In this citizen science research project of KWR and the drinking water company WML, the clients of a water company are, for the first time, participating as researchers in a scientific study of drinking water hardness and lime-scaling. The research is being conducted at and around the WML pumping station in Pey-Echt. Besides knowledge about lime-scaling it will be giving us new insight into the socio-scientific value and significance of citizen science.
Citizens measure lime-scaling themselves
Together with more than 130 citizen water scientists, KWR and WML will be researching the hardness and lime-scaling of drinking water. A unique aspect of this research is that invitations to participate in the project were sent to more than 1,000 selected addresses, which resulted in a very diverse group of participants. Using a simplified boiled water test and a ‘drop test’, the participants will determine the hardness and lime-scaling of their water. They’ll carry out drop tests once on water directly from the tap and once on boiled water. In this way, the participants will gain more insight into the composition of their drinking water, and WML will get a more refined monitoring network.
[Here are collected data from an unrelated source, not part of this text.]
/-- R56, R166: an RNDC that ends in a next state used one answer, a `Fail` or K-1 bytes, if the block is configured. -/
theorem execRndc_entropy {s t : State} (h : execRndc s = .next t) :
    (s.cfgv = false ∧ t.io.entropy = s.io.entropy) ∨
    (s.cfgv = true ∧ ∃ a, s.io.entropy = a :: t.io.entropy ∧
      (a = .fail ∨ ∃ bs, a = .ok bs ∧ bs.length = s.k.toNat - 1)) := by
  obtain ⟨hc, e⟩ | ⟨-, -, e⟩ | ⟨hc, a, rest, ha, e⟩ := execRndc_cases s
  · cases e.symm.trans h
    exact .inl ⟨hc, rfl⟩
  · cases e.symm.trans h
  · obtain ⟨rfl, e'⟩ | ⟨bs, rfl, len, e'⟩ | ⟨_, rfl, -, e'⟩ := takeCoefficients_cases (s.setEntropy rest) a
    all_goals cases (e.trans e').symm.trans h
    · exact .inr ⟨hc, _, ha, .inl rfl⟩
    · exact .inr ⟨hc, _, ha, .inr ⟨bs, rfl, len⟩⟩

/-- R56, R140: a PERM that ends in a next state used one answer if the block is configured. -/
theorem execPerm_permutations {s t : State} (h : execPerm s = .next t) :
    (s.cfgv = false ∧ t.io.permutations = s.io.permutations) ∨
    (s.cfgv = true ∧ ∃ a, s.io.permutations = a :: t.io.permutations) := by
  obtain ⟨hc, e⟩ | ⟨-, -, e⟩ | ⟨hc, a, rest, ha, e⟩ := execPerm_cases s
  · cases e.symm.trans h
    exact .inl ⟨hc, rfl⟩
  · cases e.symm.trans h
  · obtain ⟨_, -, -, e'⟩ | ⟨-, e'⟩ := takePermutation_cases (s.setPermutations rest) a
    all_goals cases (e.trans e').symm.trans h
    · exact .inr ⟨hc, a, ha⟩
    · exact .inr ⟨hc, a, ha⟩

/-- R56, R125: the request of a command on the entropy port. -/
theorem exec_entropy {i : Instr} {s t : State} (h : exec i s = .next t) :
    (t.io.entropy = s.io.entropy ∧ ¬ (i = .rndc ∧ s.cfgv = true)) ∨
    (i = .rndc ∧ s.cfgv = true ∧ ∃ a, s.io.entropy = a :: t.io.entropy ∧
      (a = .fail ∨ ∃ bs, a = .ok bs ∧ bs.length = s.k.toNat - 1)) := by
  by_cases hi : i = .rndc
  · subst hi
    obtain ⟨hc, kept⟩ | ⟨hc, used⟩ := execRndc_entropy h
    · exact .inl ⟨kept, by simp [hc]⟩
    · exact .inr ⟨rfl, hc, used⟩
  · exact .inl ⟨(answersKept_of_exec h).1.resolve_right hi, fun rndc => hi rndc.1⟩

/-- R56, R125: the request of a command on the permutation port. -/
theorem exec_permutations {i : Instr} {s t : State} (h : exec i s = .next t) :
    (t.io.permutations = s.io.permutations ∧ ¬ (i = .perm ∧ s.cfgv = true)) ∨
    (i = .perm ∧ s.cfgv = true ∧ ∃ a, s.io.permutations = a :: t.io.permutations) := by
  by_cases hi : i = .perm
  · subst hi
    obtain ⟨hc, kept⟩ | ⟨hc, used⟩ := execPerm_permutations h
    · exact .inl ⟨kept, by simp [hc]⟩
    · exact .inr ⟨rfl, hc, used⟩
  · exact .inl ⟨(answersKept_of_exec h).2.resolve_right hi, fun perm => hi perm.1⟩

/-- R72, R76: the block that receives the word of one command receives that of no other. -/
theorem State.Receives.exists_receives_iff {s : State} {w v : CmdWord} {es : List HostEvent} {i j : Instr}
    (hw : s.Receives w es) (hi : decode w = .ok i) (hj : decode v = .ok j) : (∃ es, s.Receives v es) ↔ i = j := by
  constructor
  · rintro ⟨es', hv⟩
    obtain ⟨rfl, -⟩ : w = v ∧ es = es' := by simpa using hw.events.symm.trans hv.events
    exact Except.ok.inj (hi.symm.trans hj)
  · rintro rfl
    have same : v = w := (encode_of_decode_eq_ok hj).symm.trans (encode_of_decode_eq_ok hi)
    exact ⟨es, same ▸ hw⟩

/-- A step executes a command, or it receives no legal word and leaves the answers of both providers alone. -/
theorem stepNext_executes_or_keeps_answers {s t : State} (h : step s = .next t) :
    (∃ w es i, s.Receives w es ∧ decode w = .ok i ∧ exec i s.dropEvent = .next t) ∨
    ((∀ w es i, s.Receives w es → decode w ≠ .ok i) ∧
      t.io.entropy = s.io.entropy ∧ t.io.permutations = s.io.permutations) := by
  by_cases legal : ∃ w es i, s.Receives w es ∧ decode w = .ok i
  · obtain ⟨w, es, i, hw, hi⟩ := legal
    exact .inl ⟨w, es, i, hw, hi, (hw.step_eq_exec hi).symm.trans h⟩
  · refine .inr ⟨fun w es i hw hi => legal ⟨w, es, i, hw, hi⟩, ?_⟩
    obtain rfl | rfl | ⟨_, _, _, -, -, rfl⟩ | ⟨w, es, he⟩ := stepNext_cases h
    · exact ⟨rfl, rfl⟩
    · exact ⟨rfl, rfl⟩
    · exact ⟨rfl, rfl⟩
    · obtain ⟨-, rfl⟩ | ⟨-, rfl⟩ | ⟨hw, i, hi, -⟩ := stepWord_cases he h
      · exact ⟨rfl, rfl⟩
      · exact ⟨rfl, rfl⟩
      · exact absurd ⟨w, es, i, hw, hi⟩ legal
This ‘Citizen Science and Lime’ project, together with the ‘Citizen Science and Lead’ project (with Dunea) and the ‘Citizen Science and Hardness’ project (with Brabant Water), which starts later this year, is part of the joint effort on the part of KWR and the drinking water sector to further explore the significance of citizen science for the sector. This line of research builds upon the ‘Freshness of Water’ citizen science pilot project of 2016.